As I arrive, my mother turns.

“Your Christmas clothes are laid out in the closet. You’re not going to be dressed like that. Now get back upstairs and get weaving.”

I look at myself and roll my eyes. Holidays are always so uncomfortable I think. Upstairs I struggle into a white starched, scratchy shirt, gray flannels, bow tie, knee-high socks and a pair of polished black shoes I always wear when we visit relatives for tea. I accept the good with the bad and squirm and scratch uneasily down the stairs and into the living room.

Soon aunties, uncles and cousins filter in; aunties bundled up in great coats, carrying purses and aprons; uncles squirming and scratching in their own starched shirts and choking ties; cousins bobbing up and down; all shouting Happy Christmas. Being relegated to the carpet along with other cousins, I strategically locate myself near Uncle Norman, who on past afternoons I had waited for at the top of Bichester Road. He would always ride me home across the bars of his bicycle as he returned from work. Today, as he always did, he tickles me until I almost pee my pants and the brown bas-relief designs on the wallpaper blur from the tears in my eyes.

I lie on my back exhausted, still quietly searching my doubting soul for the answer to Father Christmas. I want to ask Jimmy and Gillian, my closest cousins, but I am afraid of their answer. I wait. I am convinced that Father Christmas has to come. I tell myself to be patient, eat the Christmas goose, pull the crackers, struggle with the assortment of vegetables, and delight in the traditional Christmas pudding that always miraculously contained the exact number of sixpences and three-penny pieces, as there were cousins.

Nearing the end of the meal, with the boisterous rowdiness of conversational merriment in full swing, I watch my father slink away from the table and disappear.I have not paid too much attention and have been caught up in the goose and stuffing, the sixpence now in my pocket and the sweet sauce of the Christmas pudding.

Sliding in among the table noise is a faint jingle of bells, a scraping on the concrete outside the front door.I question the sounds. A soft rapping on the door transcends itself into a crescendo of knocking. We all jump up; the little ones, wide-eyed with expectation. Surely he has arrived, I think.

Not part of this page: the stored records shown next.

/-- SEQ with QUEUE. `snapLoops` are the loops of the phase start, `lvl` gives a bundle's
splitting level. -/
def seqIn (rd : Words) (ents : List Entry) (snapLoops : List LoopEnt) (lvl : Word → Nat) : Seq :=
  let l := loopsIn rd
  let ret := fld (rd 14) 0 10
  let between := fbit (rd 1) 16
  let skip := match snapLoops with | o :: _ => o.len + 1 | [] => 0
  let p := fld (rd 0) 0 48
  let first := firstPos p ents
  let at' := p - first
  let start := bodyStart (ents.take at') 0 skip 0
  let ends := l.map fun e => if e.iter = 0 then 0 else start + e.start + e.len + 1
  let taken := ends.foldl max (if between then at' + 1 else at')
  let pos := first + taken
  let rbuf := if l.isEmpty then [] else (ents.take taken).drop start
  let cursor := cursorIn l between (at' - start)
  let curEnt := ents[at']?
  let rep := fld (rd 1) 0 12
  let fmt := fmtIn (rd 11)
  let last : Nat × Nat :=
    if between && decide (rep ≠ 0) then (at', rep - 1)
    else
      let i := if l.isEmpty then at' - 1 else start + cursor - 1
      (i, match ents[i]? with | some e => hdrRepeat e.bun.hdr | none => 0)
  let q (base lo : Nat) (sl : SlotName) := queueIn rd base (fld (rd 13) lo 4) sl ents first last.1 last.2 l fmt
  { Seq.fresh with
    pos := pos, queue := ents, taken := taken, kept := ret, loops := l, rbuf := rbuf, cursor := cursor,
    cur := match between, curEnt with
      | true, some e => some { ent := e, pos := p, rep := rep, lvl := lvl e.bun.hdr, replayed := false }
      | _, _ => none,
    stage := if between && curEnt.isSome then .issuing else .boundary,
    wb := rd 8, wv := rd 9, wc := rd 10, fmt := fmt, issueNo := 16, sub := 3,
    qb := q 16 0 .bead, qv := q 24 8 .vector, qc := q 32 16 .copy }

/-! ### STATE and SNAP (R341) -/

/-- FIFO slot v of port k. -/
def fifoIn (s : State) (a k v : Nat) : FifoVec :=
  let b := a + 3072 + 2176 * k + 272 * v
  { row := BitVec.ofNat 2048 (leNat (grun s b 256)), scales := BitVec.ofNat 32 (leNat (grun s (b + 256) 4)), bad := false }

/-- Current origin of a set of this kind. -/
def originIn (rd : Words) (set kind : Nat) : Option (List Nat) :=
  let w (i : Nat) := rd (116 + 7 * set + i)
  match kind with
  | 8 => some ((upto 14).map fun i => fld (w (i / 2)) (32 * (i % 2)) 32)
  | 10 => some [fld (w 0) 0 23]
  | _ => none

/-- The first 20,480 bytes of the STATE layout as a snapshot's fields. -/
def headIn (s : State) (a : Nat) (kind : Nat → Nat) : Snap :=
  let rd := wordsAt s a
  { Snap.fresh with
    preds := tableOf 0 16 (fun i => rd (16 + i)),
    cf := tableOf 0 64 (fun L => (byteAt s a (256 + L)).extractLsb' 0 6),
    kg := fld (rd 40) 0 6 + 1, ng := fld (rd 40) 6 6 + 1, digital := fbit (rd 40) 12,
    actives := rd 41, staleF := rd 42, clip := tableOf 0 64 (fun b => rd (44 + b)),
    ports := tableOf 0 8 (fun k => fld (rd (108 + k)) 0 48),
    fifos := tableOf [] 8 (fun k => (upto (min 8 (fld (rd (108 + k)) 48 4))).map (fifoIn s a k)),
    origins := (upto 32).foldl (fun t k => match originIn rd k (kind k) with | some o => tset t k o | none => t) [],
    des := (rd 340).extractLsb' 32 32 }

/-- The liveness mask at the head of a STATE layout. -/
def liveIn (s : State) (a : Nat) (r : Nat) : Bool := fbit (wordsAt s a (r / 64)) (r % 64)

/-- SNAP: SEQ layout, then the head of the STATE layout. `first` is the position of the first retained entry. -/
def snapIn (s : State) (a : Nat) (kind : Nat → Nat) (ents : List Entry) (first : Nat) (arrays : Tbl BArr) : Snap :=
  let rd := wordsAt s a
  let l := loopsIn rd
  let pos := fld (rd 0) 0 48
  { headIn s (a + 512) kind with
    pos := pos, taken := pos - first, loops := l, rbuf := if l.isEmpty then [] else ents.take (pos - first),
    cursor := cursorIn l false (pos - first), wb := rd 8, wv := rd 9, wc := rd 10, fmt := fmtIn (rd 11),
    srcs := arrays.map fun (e : Nat × BArr) => (e.1, (e.2.b0.src, e.2.b1.src)),
    fmts := arrays.map fun (e : Nat × BArr) => (e.1, (e.2.b0.fmt, e.2.b1.fmt)), issueNo := 0 }

/-! ### Variable sections (R342, R343) -/

/-- UNDO records. -/
def undoIn (s : State) (a n : Nat) : List (Nat × Option Row) :=
  (upto n).map fun i =>
    let w := wordsAt s (a + 264 * i) 0
    (fld w 0 10, if fbit w 16 then some (BitVec.ofNat 2048 (leNat (grun s (a + 264 * i + 8) 256))) else none)

/-- VREG: rows of the live mask, ascending. -/
def rowsIn (s : State) (a st : Nat) : Tbl Row :=
  let live := (upto 1024).filter (liveIn s st)
  ((upto live.length).zip live).map fun x => (x.2, BitVec.ofNat 2048 (leNat (grun s (a + 256 * x.1) 256)))

/-- Saved rows with an uncorrectable error in DRAM (R381). -/
def rowsHurt (s : State) (a st : Nat) : List Nat :=
  let live := (upto 1024).filter (liveIn s st)
  (((upto live.length).zip live).filter fun x => poisoned s ((upto 256).map (a + 256 * x.1 + ·))).map (·.2)

/-- SPAD: live banks, ascending. Granules with an uncorrectable error, when saved or in DRAM, are marked (R381). -/
def sramIn (s : State) (a split : Nat) (live : Word) : Sram :=
  let banks := (upto 64).filter fun b => fbit live b
  ((upto banks.length).zip banks).foldl (fun m x =>
    let b := a + 66048 * x.1
    let full := (upto 4096).filter fun k => fbit (wordsAt s b (k / 64)) (k % 64)
    let bad := sortUniq (s.savedBad ++ s.poison.flatMap fun p => [2 * p, 2 * p + 1]) |>.filter fun g =>
      decide ((b + 512) / 16 ≤ g) && decide (g < (b + 512) / 16 + 4096)
    { m with cells := memWrite m.cells (65536 * x.2) (grun s (b + 512) 65536),
             full := m.full ++ full.map (4096 * x.2 + ·),
             bad := m.bad ++ bad.map fun g => 4096 * x.2 + (g - (b + 512) / 16) })
    { Sram.fresh with split := split, live := live }

/-- Segments of a saved PORTS bank that an uncorrectable error in DRAM feeds: those of a cell's row; every one for a scale,
checksum or σ byte (R381). -/
def segsHurt (s : State) (p : Nat) : List Nat :=
  (upto 4).filter fun j => s.poison.any fun x => decide (p ≤ 32 * x) && decide (32 * x < p + 17408) &&
    (decide (p + 16384 ≤ 32 * x) || decide ((32 * x - p) / 4096 = j))

/-- One bank from its descriptor at `d`; a PORTS bank from its bytes at `p`. -/
def bankIn (s : State) (d p : Nat) : Bank :=
  let rd := wordsAt s d
  let w := rd 0
  let b : Bank := { Bank.fresh with swm := fbit w 2, fmt := beadFmtCode (fld w 4 4) }
  match fld w 0 2 with
  | 1 => { b with filling := true,
                  src := .object (fld (rd 1) 0 20) (fld (rd 1) 20 16)
                    ((upto 14).map fun i => fld (rd (2 + i / 2)) (32 * (i % 2)) 32) }
  | 2 => { b with src := .ports, w := tableOf 0 16384 (byteAt s p),
                  scales := tableOf 0x7F 512 (fun i => byteAt s p (16384 + i)),
                  chk := tableOf 0 256 (fun r => (byteAt s p (16896 + r)).toInt),
                  sigma := tableOf 0 4 (fun j => (byteAt s p (17152 + j)).toNat), unmatch := segsHurt s p }
  | _ => b

/-- Bank t of array b. -/
def bankAt (s : State) (a b t : Nat) : Bank :=
  let i := 2 * b + t
  let before := ((upto i).filter (descPorts s a)).length
  bankIn s (a + 128 * i) (a + 16384 + 17408 * before)

/-- WHELD records; HOME_DIE is the record's as it now stands. -/
def wheldIn (s : State) (a n : Nat) : List VStore :=
  (upto n).map fun i =>
    let b := a + 320 * i
    let rd := wordsAt s b
    { n := 0, handle := fld (rd 0) 0 20, die := handleDie s s.cur (fld (rd 0) 0 20), gen := fld (rd 0) 20 16,
      ord := ordOfCode (fld (rd 0) 36 2), scope := scopeOfCode (fld (rd 0) 38 2), off := (rd 1).toNat, da := (rd 2).toNat, da2 := (rd 3).toNat,
      mask := BitVec.ofNat 256 (leNat (grun s (b + 32) 32)), data := BitVec.ofNat 2048 (leNat (grun s (b + 64) 256)) }

/-- WADD records of `len` bytes. Only a fabric address, whose object is not striped, can be refused later: its offset is
taken from the record's base as it now stands (R61, R82). -/
def waddIn (s : State) (a : Nat) : Nat → Nat → List CAdd
  | 0, _ => []
  | k + 1, len =>
    if len = 0 then []
    else
      let rd := wordsAt s a
      let e := (rd 1).toNat
      { n := 0, handle := fld (rd 0) 0 20, die := handleDie s s.cur (fld (rd 0) 0 20), gen := fld (rd 0) 20 16,
        ord := ordOfCode (fld (rd 0) 36 2), scope := scopeOfCode (fld (rd 0) 38 2), bad := [],
        offs := (upto e).map fun i => fld (rd (4 + 2 * i)) 0 48 - handleBase s s.cur (fld (rd 0) 0 20),
        elems := (upto e).map fun i => (fld (rd (4 + 2 * i)) 0 48, (rd (5 + 2 * i)).extractLsb' 0 32) }
      :: waddIn s (a + 32 + 16 * e) k (len - (32 + 16 * e))

/-- The level-2 fault of a report kept by R331. -/
def faultIn (rd : Words) : L2Fault :=
  let info := rd 4
  let cls := l2ClassOf (fld info 56 8)
  let it (w : Word) := (upto 4).map fun i => fld w (16 * i) 16
  { n := 0, slot := fld info 54 2, cls := cls, pos := fld info 0 48, rep := fld (rd 6) 32 12,
    iters := (it (rd 5) ++ (it (rd 6)).take 2).take (fld info 50 3),
    tag := { pc := rd 7, ser := (rd 8).extractLsb' 32 32, tid := (rd 8).extractLsb' 0 32 },
    mem := if cls.code ≤ 8 then some { handle := fld (rd 9) 44 20, off := fld (rd 9) 0 44, gen := fld (rd 10) 0 16 } else none,
    final := !fbit info 53 }

/-! ### The whole thread (R344, R345) -/

/-- Divisors of the header under the floors of the frame; a grant and the cool-down are the frame's (R344). -/
def clocksIn (c : Clocks) (w : Word) : Clocks :=
  let d (floor lo : Nat) : BitVec 6 := BitVec.ofNat 6 (divisorFor floor (fld w lo 6))
  { c with gen := d 3 8, exec := d (execFloor c) 16, copy := d 4 24, reqGen := none, reqExec := none, reqCopy := none,
           askGen := BitVec.ofNat 6 (fld w 8 6), askExec := BitVec.ofNat 6 (fld w 16 6), askCopy := BitVec.ofNat 6 (fld w 24 6) }

/-- Slates that hold a live row are FULL, every other one is OFF. -/
def slatesIn (rows : Tbl Row) : Tbl (BitVec 2) := rows.foldl (fun t r => tset t (r.1 / 64) 0) []

/-- What an escalated level-2 fault's disposition does when its thread is bound again: replay or abandon. -/
def dispose (f : Frame) (abandon : Bool) : Frame := resolveL2 f abandon

/-- The bytes by which the image at `area` is known. -/
def keyAt (s : State) (area : Nat) : List Byte := keySecs.flatMap fun n => grun s (secBase s area n) (secLen s area n)

/-- What the model keeps beside the image at `area`, if the image is the one last written for its thread, in the moving
frame's partition. -/
def carriedOf (s : State) (b : BindRec) : Option Frame :=
  (s.carried.find? fun c => decide (c.part = curPart s) && decide (c.tid = b.tid) && decide (c.key = keyAt s b.area)).map Carried.frame

/-- Marks of a bank that its descriptor has no field for. -/
def bankOver (b c : Bank) : Bank := { b with touched := c.touched, unmatch := if b.src = .ports then sortUniq (b.unmatch ++ c.unmatch) else b.unmatch }

/-- The sequencer as the image was written: its queues with their captures, loops, pending formats and fences; each
engine tries its head again. -/
def seqOver (c : Seq) (stage : Stage) (lvl : Word → Nat) : Seq :=
  let free (q : SlotQ) : SlotQ := { q with hold := none }
  { c with
    qb := free c.qb, qv := free c.qv, qc := free c.qc, sub := 3, stage := stage,
    cur := if stage = .issuing then c.cur.map fun x => { x with lvl := lvl x.ent.bun.hdr } else none }

/-- What the layout has no field for goes back to the frame (R144, R170, R381; assumption 19). -/
def overlay (f c : Frame) (lvl : Word → Nat) : Frame :=
  { f with
    gen := { f.gen with fences := c.gen.fences, imem := c.gen.imem, ibad := c.gen.ibad },
    seq := seqOver c.seq f.seq.stage lvl,
    ph := { f.ph with snap := c.ph.snap, undo := c.ph.undo, stores := c.ph.stores, adds := c.ph.adds, eccSeen := c.ph.eccSeen },
    vec := { f.vec with fifos := c.vec.fifos },
    bead := { f.bead with arrays := f.bead.arrays.map fun (e : Nat × BArr) =>
      let a := arrOf c e.1
      (e.1, { e.2 with b0 := bankOver e.2.b0 a.b0, b1 := bankOver e.2.b1 a.b1, swapped := a.swapped }) },
    codeHad := c.codeHad, codeNew := c.codeNew.map fun e => (e.1, true) }

/-- Restore the thread of the image at `area` on the moving frame; its calibration, CHK_CNT, cool-down, splitting and
record cache stay the frame's. OBJECT banks are left to be fetched. The bind is an acquire, as the point before it was (R108).
That a level-2 fault is being handled is told by IN_H with bit 63 of L1CAUSE, which the handler may have written, for the image
says it nowhere else: DESIGN CHOICE (assumption 51). -/
def restoreFrame (s : State) (f : Frame) (b : BindRec) : Frame :=
  let area := b.area
  let base := secBase s area
  let len := secLen s area
  let st := base 4
  let stw := wordsAt s st
  let sw := wordsAt s (base 2)
  let psets := tableOf 0 256 (fun i => stw (2560 + i))
  let kind (k : Nat) := fld (tgetD psets (8 * k) 0) 60 4
  let now := storageSeen s
  let g := { genIn (wordsAt s (base 1)) with imem := now, ibad := s.poison }
  let ents := entriesIn s (base 5) b.tid (fld (sw 14) 0 10 + fld (sw 14) 16 10)
  let clk := clocksIn f.clk (wordsAt s area 2)
  let lvl (h : Word) : Nat := bundleLevel s { f with clk := clk } h
  let q := seqIn sw ents (loopsIn (wordsAt s (base 3))) lvl
  let p := headIn s st kind
  let rows := rowsIn s (base 7) st
  let arrays := (upto 64).map fun k =>
    (k, { arrOf f k with b0 := bankAt s (base 9) k 0, b1 := bankAt s (base 9) k 1, act := fbit p.actives k,
                         clip := tgetD p.clip k 0, staleF := fbit p.staleF k, swapped := false })
  let fetch := arrays.flatMap fun (e : Nat × BArr) =>
    (if e.2.b0.filling then [(e.1, false)] else []) ++ (if e.2.b1.filling then [(e.1, true)] else [])
  let fw := wordsAt s (base 12)
  let fk := if len 12 = 0 then 0 else fld (fw 0) 0 4
  let recov := fbit g.l2.info 53
  let pend : Bool := g.h.l2pend || (g.h.inH && fbit g.h.cause 63) || decide (fk = 3)
  let f' : Frame :=
    { f with
      gen := g, clk := clk,
      seq := if pend then { q with stage := .faulted } else q,
      ph := { Phase.fresh with
        undo := undoIn s (base 6) (fld (sw 15) 0 9), snap := snapIn s (base 3) kind ents (q.pos - q.taken) arrays,
        replays := fld (sw 12) 8 8, forced := fbit (sw 12) 0,
        stores := wheldIn s (base 10) (len 10 / 320), adds := waddIn s (base 11) (len 11) (len 11),
        faults := if fk = 1 then [faultIn fw] else [], bindFault := decide (fk = 1), pending := if pend then some recov else none, ordered := true },
      vec := { Vec.fresh with
        rows := rows, bad := sortUniq ((upto 1024).filter (liveIn s (st + 22528)) ++ rowsHurt s (base 7) st), preds := p.preds, cf := p.cf,
        slates := slatesIn rows, psets := psets, ports := p.ports, fifos := p.fifos },
      sram := sramIn s (base 8) (fld (wordsAt s area 2) 0 4) (stw 2832),
      bead := { f.bead with arrays := arrays, kg := p.kg, ng := p.ng, digital := p.digital, bldp := none, bwb := [] },
      cpe := { Cpe.fresh with origins := p.origins, des := p.des, pend := (stw 340).extractLsb' 0 32 },
      disp := { Disp.fresh with running := some b, fetch := fetch },
      seen := now, seenBad := s.poison, rem := none, codeHad := [], codeNew := [], late := [] }
  let f' := match carriedOf s b with | some c => overlay f' c lvl | none => f'
  if fk = 3 then dispose f' (fbit (fw 0) 8) else f'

The door is opened to the crisp night air. True belief is suspended in its fantasy. A mammoth sack rests on a miniature sleigh, pulled by a shaggy black and white Scottish border collie with branches for antlers. Father Christmas strides up the walk, grabs the sack, pets the reindeer on the head and in one swoop of his hand bundles all the little folk, including me under his free arm and carries us inside.

I know in that moment, even before I receive my gift, that Allen is wrong. There is a Father Christmas; just as sure as I know that a dog can become a reindeer, branches can turn into antlers, and a rusted battered sleigh can carry the undaunted belief in Father Christmas, bells jingling across a star-studded Surrey sky.